David Graeber, LSE’s anthropology heavyweight, dies at 59

David Graeber, Professor of Anthropology at LSE and colossus of social movements worldwide, died yesterday in Venice, his wife announced on Twitter. He was 59 years old.

The cause of death was not immediately clear. On August 28, Graeber posted a Youtube video saying that he had been feeling under the weather but was starting to feel better.

With his work on theories of value, debt, and bureaucracy, Graeber was considered one of the finest modern anthropologists, and his larger-than-life role as a public intellectual attracted a considerable following among members and intellectuals of the modern Left. 

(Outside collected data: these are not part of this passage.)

/-- What BANKED drops with no entry: pending operations, waiting inputs, an open session, a round that runs, waiting ports, what
waits for a retry, tap tests (R62, R134, R247, R248; log 72). -/
def State.bankedDrops (s : State) : State :=
  let s := s.onIo fun io => { io with waiting := [], part0 := [], part1 := [], part3 := [] }
  let s := s.onCfg fun c => { c with session := none }
  let s : State := { s with ops := [], segs := s.segs.map Seg.banked, ports := s.ports.map fun (p : Port) => { p with waiting := false, shed := false } }
  let s := s.onPw fun w => { w with crank := false, shedOrder := [], resetTag := none }
  let s := s.onSpine fun sp => { sp with round := none }
  s.onStore Store.banked

/-- E at a VSTORE, and whether it allows the full plan (R235, R246). -/
def State.holdPlan (s : State) (vstore : BitVec 16) : Nat × Bool :=
  let e := if s.monitorUp then s.energyAt vstore.toNat else s.store.energy
  (e, decide (0 < s.cells) && decide (s.nat .holdEMin 0 ≤ e))

/-- BANKED before `BOOT` has been appended: GATE_HOLD turns on and the plan is chosen; there is no ledger to record it in, and
the start goes no further (DEDUCED, log 35). -/
def State.bankedEarly (s : State) (vstore : BitVec 16) : State :=
  let (e, full) := s.holdPlan vstore
  let s := s.bankedDrops.linkDrop.onStore fun g =>
    { g with gateHold := true, plan := if full then 0 else 1, writing := 1, energy := e }
  { s with phase := .heldUp, mode := .banked }

/-- HOLD_ENTER (R246, R247): the plan is full when E at VSTORE reaches `HOLD.E_MIN`; the monitor's last E serves
while it is inside a reset. From a sleep state `MODE_CHANGE` has reason 2 and `WAKE` with source 0x06 follows. -/
def State.evHoldEnter (s : State) (vveh vstore : BitVec 16) : State :=
  if s.mode == .off || s.mode == .banked then s
  else
    let (e, full) := s.holdPlan vstore
    let left := s.mode
    let asleep := left.asleep
    let first := lowestSource (s.pw.wakeLatch ||| (1#10 <<< 6)) 6
    let s := s.bankedDrops.linkDrop
    let s := if asleep then s.domainsUp first else s
    let s := s.onStore fun g => { g with gateHold := true, plan := if full then 0 else 1, writing := 1, energy := e }
    let s := s.modeTo .banked (if asleep then 2 else 1) true
    let s := if asleep then s.append true 3 blkPower .wake 0 (b8 first ++ b8 left.code) else s
    let s := s.storeEntry .holdEnter 0 (b8 (if full then 0 else 1) ++ b16 vveh.toNat ++ b16 vstore.toNat)
    s.shedAll 1 s.shedOrder

/-- GATE_HOLD_CHECK (R246). -/
def State.evGateHold (s : State) (node vstore : BitVec 16) : State :=
  let n := node.toNat
  let v := vstore.toNat
  if s.phase == .up && s.mode == .banked && s.store.gateHold && decide (0 < s.cells) && (decide (n + 500 < v) || decide (v + 500 < n))
  then s.latch true 3 blkStore 0x0433 0 (b16 n ++ b16 v)
  else s

end Sys2Proof.Machine
end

Graeber’s public writings, among them Debt: The First 5000 Years (2011), The Utopia of Rules (2015), and Bullshit Jobs: A Theory (2018), did much to solidify his status as a world-renowned critic of modern value and trailblazer of modern anarchist thought.

As much as he was an academic, he devoted much of his energy to the social movements which formed the core of his political and academic life. He took part in the 2002 protests at the World Economic Forum, and later rose to great prominence as one of the leading figures in the Occupy Wall Street movement in 2011, where he is believed to have coined the phrase “We are the 99%”. 

He was a long-time fixture in the movement for Kurdish autonomy, traveling to Rojava, the Kurdish libertarian socialist project in northeastern Syria, and working closely with Kurdish comrades to make the case for Rojava to the outside world.

He was a regular speaker at protests on LSE campus, and his influence over activism at LSE and around London was unmistakable. To his students and mentees in the Anthropology department, he was an intellectual firebrand with a reputation for intense office hour debates and a teaching style which placed his classroom sessions at the centre of his intellectual life, using weekly sessions with students to sharpen his own theoretical work. To the broader LSE community, he was a rare breed of public intellectual tirelessly committed to developing the next generation of thinkers and activists.

Born in 1961 to working-class Jewish intellectuals in New York, Graeber’s childhood interactions with radicalism suffused his later intellectual life. His father once fought for the anarchists in Barcelona during the civil war, and Graeber once said that he was an anarchist by the age of 16. He later rejected the label, preferring to see it as a philosophy of action rather than an identity.

After earning his PhD at the University of Chicago with a thesis on magic, slavery, and politics, Graeber joined the anthropology faculty at Yale. Yale’s decision to not rehire him when he was otherwise eligible for tenure ignited substantial controversy, with allegations that had been targeted for his outspoken public activism, in particular his support for a student who had been identified for expulsion by the university for her membership in a graduate students’ union, which were barred by the school at the time. Between 2008 and 2013 he was a reader and lecturer at Goldsmiths, University of London. 

He joined the London School of Economics as Professor of Anthropology in 2013, where he taught courses on theories of value. He had previously given the 2006 Malinowski Lecture at the School, an honor reserved for early-career anthropologists who have made a substantial contribution to anthropological theory.

In a statement, Professor Laura Bear, Head of Department, LSE Anthropology said “We are very shocked and saddened to learn of David Graeber’s death. David was a hugely influential anthropologist, political activist and public intellectual. He will be greatly missed as a friend and colleague in our department. Our community of staff and students will not be the same now he is gone, but we know his brilliant work will be read by generations to come.”

He is survived by his wife, artist and writer Nika Dubrovsky.